- Work to complete: Working from the records below, repeat exactly the lines starting at the line that contains "(r.tr t).flags = x.flags) ∧" and ending at the line that contains "(q.state = .unloading", inclusive.

━━━ Source material

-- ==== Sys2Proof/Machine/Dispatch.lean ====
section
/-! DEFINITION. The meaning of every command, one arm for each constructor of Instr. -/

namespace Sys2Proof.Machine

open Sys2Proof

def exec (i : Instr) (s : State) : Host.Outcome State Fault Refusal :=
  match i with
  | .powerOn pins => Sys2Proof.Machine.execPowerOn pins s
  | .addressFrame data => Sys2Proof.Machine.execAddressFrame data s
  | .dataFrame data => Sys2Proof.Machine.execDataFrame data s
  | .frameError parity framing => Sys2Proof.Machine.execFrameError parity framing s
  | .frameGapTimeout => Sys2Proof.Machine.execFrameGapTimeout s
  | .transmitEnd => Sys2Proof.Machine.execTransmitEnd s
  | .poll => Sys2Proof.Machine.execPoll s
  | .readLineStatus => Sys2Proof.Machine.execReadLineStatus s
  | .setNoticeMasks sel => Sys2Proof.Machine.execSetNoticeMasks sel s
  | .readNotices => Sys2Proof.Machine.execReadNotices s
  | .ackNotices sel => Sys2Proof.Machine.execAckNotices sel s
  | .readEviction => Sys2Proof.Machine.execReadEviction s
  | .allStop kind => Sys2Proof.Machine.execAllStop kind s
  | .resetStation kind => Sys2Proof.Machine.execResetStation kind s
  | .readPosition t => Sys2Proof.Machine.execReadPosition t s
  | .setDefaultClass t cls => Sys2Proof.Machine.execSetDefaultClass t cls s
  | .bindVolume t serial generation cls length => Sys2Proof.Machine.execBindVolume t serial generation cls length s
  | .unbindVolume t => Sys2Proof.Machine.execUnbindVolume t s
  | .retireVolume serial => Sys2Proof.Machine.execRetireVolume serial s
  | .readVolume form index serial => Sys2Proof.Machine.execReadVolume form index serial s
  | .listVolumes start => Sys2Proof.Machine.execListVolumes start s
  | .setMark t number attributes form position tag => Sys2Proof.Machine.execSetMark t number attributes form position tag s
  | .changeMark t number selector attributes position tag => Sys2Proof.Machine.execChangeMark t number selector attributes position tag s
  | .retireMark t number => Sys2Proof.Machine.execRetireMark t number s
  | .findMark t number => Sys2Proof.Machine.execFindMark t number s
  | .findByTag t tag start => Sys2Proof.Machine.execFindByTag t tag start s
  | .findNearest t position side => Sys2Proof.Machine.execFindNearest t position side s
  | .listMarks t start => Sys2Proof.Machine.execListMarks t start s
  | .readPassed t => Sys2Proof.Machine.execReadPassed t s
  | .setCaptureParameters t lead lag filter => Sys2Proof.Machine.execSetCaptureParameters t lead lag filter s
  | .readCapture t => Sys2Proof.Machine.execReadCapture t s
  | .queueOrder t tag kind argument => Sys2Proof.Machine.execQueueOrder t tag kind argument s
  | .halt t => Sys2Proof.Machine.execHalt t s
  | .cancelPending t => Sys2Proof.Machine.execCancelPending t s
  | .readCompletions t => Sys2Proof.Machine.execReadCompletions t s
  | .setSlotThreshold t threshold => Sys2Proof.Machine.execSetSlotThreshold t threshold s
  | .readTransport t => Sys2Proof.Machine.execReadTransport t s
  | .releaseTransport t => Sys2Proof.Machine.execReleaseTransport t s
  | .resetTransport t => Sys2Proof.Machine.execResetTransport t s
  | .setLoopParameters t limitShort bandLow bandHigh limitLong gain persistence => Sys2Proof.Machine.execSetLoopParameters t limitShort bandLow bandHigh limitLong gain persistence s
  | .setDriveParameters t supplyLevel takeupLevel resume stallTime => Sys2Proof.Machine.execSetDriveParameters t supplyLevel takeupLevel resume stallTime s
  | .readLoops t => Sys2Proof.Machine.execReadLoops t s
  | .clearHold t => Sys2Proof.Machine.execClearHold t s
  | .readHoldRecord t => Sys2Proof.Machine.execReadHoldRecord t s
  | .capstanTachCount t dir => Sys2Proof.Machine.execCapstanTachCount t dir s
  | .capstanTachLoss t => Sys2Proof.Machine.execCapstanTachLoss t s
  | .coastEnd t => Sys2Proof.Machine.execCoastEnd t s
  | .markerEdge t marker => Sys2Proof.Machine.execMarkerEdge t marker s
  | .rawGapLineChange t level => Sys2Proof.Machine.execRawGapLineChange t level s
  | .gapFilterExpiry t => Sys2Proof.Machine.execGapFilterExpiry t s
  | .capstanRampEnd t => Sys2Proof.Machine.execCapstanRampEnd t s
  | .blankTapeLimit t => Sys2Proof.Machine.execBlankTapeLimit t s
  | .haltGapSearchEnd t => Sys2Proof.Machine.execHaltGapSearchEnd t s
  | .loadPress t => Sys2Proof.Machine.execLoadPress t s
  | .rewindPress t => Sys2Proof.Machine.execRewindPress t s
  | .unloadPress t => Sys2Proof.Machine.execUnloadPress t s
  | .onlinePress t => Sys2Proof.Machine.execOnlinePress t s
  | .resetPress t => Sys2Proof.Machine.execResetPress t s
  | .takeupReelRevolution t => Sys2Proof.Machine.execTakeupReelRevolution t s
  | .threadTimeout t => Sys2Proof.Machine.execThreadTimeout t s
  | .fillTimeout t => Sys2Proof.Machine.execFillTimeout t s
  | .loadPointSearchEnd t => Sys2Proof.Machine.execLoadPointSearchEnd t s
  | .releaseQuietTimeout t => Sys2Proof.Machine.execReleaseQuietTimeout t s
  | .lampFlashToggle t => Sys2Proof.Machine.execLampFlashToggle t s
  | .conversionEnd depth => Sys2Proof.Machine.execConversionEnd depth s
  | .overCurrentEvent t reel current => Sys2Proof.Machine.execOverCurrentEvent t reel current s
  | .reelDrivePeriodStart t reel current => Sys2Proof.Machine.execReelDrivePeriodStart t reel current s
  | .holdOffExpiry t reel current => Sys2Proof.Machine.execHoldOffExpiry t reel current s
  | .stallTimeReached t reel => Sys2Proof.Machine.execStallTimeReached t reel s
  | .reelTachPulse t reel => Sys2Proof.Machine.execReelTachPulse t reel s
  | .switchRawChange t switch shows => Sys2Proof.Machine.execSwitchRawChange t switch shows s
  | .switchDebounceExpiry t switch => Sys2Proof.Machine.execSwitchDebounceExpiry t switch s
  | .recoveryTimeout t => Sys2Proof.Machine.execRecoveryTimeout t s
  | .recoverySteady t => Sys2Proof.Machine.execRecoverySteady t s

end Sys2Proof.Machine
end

━━━━━━
━━━ Source material

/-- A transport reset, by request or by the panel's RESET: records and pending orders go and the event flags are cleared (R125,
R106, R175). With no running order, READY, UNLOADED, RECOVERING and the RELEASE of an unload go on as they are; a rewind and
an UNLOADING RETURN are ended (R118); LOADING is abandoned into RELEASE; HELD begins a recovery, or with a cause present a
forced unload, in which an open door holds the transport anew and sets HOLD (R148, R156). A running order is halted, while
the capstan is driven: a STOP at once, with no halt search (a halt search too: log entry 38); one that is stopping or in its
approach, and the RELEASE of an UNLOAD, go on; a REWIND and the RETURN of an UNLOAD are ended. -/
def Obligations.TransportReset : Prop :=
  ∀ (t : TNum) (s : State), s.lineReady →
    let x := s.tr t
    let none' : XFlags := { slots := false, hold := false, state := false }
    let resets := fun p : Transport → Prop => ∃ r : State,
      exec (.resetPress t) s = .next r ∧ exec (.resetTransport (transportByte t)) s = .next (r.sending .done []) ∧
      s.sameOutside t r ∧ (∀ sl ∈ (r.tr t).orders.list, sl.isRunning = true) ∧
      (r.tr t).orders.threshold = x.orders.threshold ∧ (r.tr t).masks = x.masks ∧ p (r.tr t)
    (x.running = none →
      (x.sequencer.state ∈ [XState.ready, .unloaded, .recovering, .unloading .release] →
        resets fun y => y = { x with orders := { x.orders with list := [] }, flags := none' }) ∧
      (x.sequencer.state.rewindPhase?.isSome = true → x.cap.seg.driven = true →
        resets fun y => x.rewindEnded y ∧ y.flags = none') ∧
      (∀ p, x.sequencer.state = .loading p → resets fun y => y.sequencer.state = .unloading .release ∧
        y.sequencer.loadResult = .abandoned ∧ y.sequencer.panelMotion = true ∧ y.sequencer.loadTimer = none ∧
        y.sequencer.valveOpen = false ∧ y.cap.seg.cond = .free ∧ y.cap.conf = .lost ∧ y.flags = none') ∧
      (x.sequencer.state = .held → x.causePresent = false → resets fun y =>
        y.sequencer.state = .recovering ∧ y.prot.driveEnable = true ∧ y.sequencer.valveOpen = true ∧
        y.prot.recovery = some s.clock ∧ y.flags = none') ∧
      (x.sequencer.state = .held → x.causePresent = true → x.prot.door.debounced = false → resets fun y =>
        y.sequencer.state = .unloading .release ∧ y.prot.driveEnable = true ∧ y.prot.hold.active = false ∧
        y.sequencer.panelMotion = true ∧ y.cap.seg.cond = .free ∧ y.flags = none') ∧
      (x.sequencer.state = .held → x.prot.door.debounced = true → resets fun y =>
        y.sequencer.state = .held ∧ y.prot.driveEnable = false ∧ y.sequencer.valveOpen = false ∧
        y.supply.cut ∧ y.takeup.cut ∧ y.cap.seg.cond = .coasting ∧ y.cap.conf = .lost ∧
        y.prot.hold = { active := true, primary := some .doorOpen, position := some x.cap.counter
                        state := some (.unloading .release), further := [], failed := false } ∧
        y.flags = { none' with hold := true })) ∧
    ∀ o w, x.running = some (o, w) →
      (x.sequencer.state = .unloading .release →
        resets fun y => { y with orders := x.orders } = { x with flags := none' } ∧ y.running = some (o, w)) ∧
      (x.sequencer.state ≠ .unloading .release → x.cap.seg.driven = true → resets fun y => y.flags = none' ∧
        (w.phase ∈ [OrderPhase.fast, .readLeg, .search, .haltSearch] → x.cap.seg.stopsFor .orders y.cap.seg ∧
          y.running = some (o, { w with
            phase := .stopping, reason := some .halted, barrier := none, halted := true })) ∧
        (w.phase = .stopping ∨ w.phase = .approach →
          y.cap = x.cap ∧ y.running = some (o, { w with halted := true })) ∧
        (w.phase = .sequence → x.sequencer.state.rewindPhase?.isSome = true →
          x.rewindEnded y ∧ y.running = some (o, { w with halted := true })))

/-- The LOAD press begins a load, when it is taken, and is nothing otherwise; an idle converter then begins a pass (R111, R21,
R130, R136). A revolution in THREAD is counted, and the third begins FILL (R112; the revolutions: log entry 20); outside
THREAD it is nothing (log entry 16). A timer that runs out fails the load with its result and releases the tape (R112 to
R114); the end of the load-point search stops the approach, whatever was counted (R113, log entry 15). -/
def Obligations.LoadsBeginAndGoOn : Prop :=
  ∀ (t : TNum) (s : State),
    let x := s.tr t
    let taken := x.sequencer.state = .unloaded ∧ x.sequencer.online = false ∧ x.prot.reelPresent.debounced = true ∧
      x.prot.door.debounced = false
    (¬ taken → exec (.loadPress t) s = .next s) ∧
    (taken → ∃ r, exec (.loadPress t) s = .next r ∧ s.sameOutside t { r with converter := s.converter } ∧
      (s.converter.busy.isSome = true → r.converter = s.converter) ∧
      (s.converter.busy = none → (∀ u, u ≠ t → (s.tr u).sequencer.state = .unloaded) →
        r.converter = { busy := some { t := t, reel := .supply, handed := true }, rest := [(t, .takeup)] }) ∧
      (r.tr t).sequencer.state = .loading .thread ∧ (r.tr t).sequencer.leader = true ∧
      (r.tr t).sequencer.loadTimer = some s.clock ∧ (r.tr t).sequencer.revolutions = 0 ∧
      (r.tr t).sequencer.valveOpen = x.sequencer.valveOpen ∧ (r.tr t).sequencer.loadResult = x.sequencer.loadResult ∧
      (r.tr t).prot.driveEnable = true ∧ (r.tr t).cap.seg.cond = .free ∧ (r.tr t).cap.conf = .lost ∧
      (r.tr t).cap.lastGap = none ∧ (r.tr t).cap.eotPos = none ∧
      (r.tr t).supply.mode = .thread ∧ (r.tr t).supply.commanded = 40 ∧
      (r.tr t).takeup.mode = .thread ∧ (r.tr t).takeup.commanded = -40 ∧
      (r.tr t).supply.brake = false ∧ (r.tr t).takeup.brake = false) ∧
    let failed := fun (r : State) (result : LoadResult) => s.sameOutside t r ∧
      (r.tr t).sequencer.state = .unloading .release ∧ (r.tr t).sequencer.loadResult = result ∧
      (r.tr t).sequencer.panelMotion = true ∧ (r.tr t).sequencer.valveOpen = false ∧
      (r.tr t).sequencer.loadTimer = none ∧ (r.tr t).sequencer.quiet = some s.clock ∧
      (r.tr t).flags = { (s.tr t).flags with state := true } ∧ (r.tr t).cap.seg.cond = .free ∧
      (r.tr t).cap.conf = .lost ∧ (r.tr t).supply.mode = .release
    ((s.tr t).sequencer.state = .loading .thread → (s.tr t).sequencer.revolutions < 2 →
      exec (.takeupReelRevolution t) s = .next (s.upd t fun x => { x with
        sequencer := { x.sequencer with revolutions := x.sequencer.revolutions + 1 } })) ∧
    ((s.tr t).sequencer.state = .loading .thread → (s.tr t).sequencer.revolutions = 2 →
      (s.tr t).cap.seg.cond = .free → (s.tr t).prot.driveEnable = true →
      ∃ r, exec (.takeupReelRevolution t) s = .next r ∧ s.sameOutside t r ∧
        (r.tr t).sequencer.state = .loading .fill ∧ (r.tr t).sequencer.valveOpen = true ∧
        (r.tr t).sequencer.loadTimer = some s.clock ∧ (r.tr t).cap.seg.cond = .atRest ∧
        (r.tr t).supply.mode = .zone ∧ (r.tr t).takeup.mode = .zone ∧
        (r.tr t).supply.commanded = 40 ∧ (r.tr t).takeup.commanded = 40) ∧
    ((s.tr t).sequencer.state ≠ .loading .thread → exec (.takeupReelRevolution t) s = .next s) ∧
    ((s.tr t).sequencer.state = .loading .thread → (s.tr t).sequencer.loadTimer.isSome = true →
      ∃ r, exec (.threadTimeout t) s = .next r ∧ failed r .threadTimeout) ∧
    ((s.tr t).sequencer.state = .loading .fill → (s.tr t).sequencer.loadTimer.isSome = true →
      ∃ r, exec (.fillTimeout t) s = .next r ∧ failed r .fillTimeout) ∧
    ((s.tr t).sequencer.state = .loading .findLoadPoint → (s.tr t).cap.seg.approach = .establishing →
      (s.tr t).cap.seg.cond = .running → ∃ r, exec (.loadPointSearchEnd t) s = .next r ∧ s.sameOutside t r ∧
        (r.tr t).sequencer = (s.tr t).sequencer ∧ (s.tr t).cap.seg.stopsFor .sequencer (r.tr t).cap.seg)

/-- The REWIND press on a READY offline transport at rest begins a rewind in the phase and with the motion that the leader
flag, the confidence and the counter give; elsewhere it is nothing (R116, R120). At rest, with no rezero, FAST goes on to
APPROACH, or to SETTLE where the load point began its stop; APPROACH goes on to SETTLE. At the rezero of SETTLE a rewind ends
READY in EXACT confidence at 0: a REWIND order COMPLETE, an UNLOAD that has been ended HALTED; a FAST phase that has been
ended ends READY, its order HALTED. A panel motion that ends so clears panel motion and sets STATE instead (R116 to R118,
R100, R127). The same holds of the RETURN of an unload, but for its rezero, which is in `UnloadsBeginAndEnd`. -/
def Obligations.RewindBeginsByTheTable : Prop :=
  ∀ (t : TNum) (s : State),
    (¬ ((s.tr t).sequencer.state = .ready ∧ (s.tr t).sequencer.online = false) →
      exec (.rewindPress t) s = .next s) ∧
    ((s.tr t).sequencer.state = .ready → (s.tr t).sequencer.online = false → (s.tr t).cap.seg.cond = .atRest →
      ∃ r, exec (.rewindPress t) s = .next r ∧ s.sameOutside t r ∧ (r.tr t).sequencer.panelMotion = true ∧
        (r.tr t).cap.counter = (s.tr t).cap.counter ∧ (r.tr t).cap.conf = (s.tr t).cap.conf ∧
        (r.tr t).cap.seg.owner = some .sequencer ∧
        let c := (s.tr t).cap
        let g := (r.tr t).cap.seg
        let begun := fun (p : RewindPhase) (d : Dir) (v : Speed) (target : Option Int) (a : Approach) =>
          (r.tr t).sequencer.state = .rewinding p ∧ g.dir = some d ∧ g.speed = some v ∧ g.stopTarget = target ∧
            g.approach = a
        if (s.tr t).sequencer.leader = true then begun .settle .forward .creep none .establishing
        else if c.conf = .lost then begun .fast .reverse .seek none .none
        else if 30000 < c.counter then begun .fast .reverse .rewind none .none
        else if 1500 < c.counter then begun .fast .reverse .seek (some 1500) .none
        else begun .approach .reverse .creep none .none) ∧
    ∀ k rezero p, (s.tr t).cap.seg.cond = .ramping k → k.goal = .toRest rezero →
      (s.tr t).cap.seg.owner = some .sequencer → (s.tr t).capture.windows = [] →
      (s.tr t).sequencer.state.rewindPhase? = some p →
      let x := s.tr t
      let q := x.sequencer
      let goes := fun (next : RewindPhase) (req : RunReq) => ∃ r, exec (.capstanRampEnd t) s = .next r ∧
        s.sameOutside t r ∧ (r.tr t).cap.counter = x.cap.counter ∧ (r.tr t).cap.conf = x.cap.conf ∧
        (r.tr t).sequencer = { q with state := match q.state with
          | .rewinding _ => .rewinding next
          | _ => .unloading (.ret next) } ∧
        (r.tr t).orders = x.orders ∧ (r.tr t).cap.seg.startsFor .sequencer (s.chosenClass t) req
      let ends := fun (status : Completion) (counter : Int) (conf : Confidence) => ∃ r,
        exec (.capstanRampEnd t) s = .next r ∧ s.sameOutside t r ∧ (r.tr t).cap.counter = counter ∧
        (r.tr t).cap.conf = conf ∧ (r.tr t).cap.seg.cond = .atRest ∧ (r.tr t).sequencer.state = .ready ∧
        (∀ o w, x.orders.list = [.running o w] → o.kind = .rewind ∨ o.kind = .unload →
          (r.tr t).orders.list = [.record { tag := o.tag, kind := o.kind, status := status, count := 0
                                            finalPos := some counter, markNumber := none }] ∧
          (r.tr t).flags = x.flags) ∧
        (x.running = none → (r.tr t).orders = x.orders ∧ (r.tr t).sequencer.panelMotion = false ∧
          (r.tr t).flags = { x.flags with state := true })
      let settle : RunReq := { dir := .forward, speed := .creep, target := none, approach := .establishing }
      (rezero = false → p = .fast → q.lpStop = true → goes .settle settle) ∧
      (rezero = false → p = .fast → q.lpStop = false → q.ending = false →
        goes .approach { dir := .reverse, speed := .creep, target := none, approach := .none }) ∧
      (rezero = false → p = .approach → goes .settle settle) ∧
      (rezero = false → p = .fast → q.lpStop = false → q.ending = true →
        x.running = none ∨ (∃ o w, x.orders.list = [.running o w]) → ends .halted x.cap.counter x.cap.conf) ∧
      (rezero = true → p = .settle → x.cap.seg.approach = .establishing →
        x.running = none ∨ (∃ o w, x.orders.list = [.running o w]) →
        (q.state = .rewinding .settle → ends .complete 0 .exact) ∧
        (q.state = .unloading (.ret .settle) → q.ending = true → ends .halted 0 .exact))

━━━━━━

- Solution below:
          (r.tr t).flags = x.flags) ∧
        (x.running = none → (r.tr t).orders = x.orders ∧ (r.tr t).sequencer.panelMotion = false ∧
          (r.tr t).flags = { x.flags with state := true })
      let settle : RunReq := { dir := .forward, speed := .creep, target := none, approach := .establishing }
      (rezero = false → p = .fast → q.lpStop = true → goes .settle settle) ∧
      (rezero = false → p = .fast → q.lpStop = false → q.ending = false →
        goes .approach { dir := .reverse, speed := .creep, target := none, approach := .none }) ∧
      (rezero = false → p = .approach → goes .settle settle) ∧
      (rezero = false → p = .fast → q.lpStop = false → q.ending = true →
        x.running = none ∨ (∃ o w, x.orders.list = [.running o w]) → ends .halted x.cap.counter x.cap.conf) ∧
      (rezero = true → p = .settle → x.cap.seg.approach = .establishing →
        x.running = none ∨ (∃ o w, x.orders.list = [.running o w]) →
        (q.state = .rewinding .settle → ends .complete 0 .exact) ∧
        (q.state = .unloading (.ret .settle) → q.ending = true → ends .halted 0 .exact))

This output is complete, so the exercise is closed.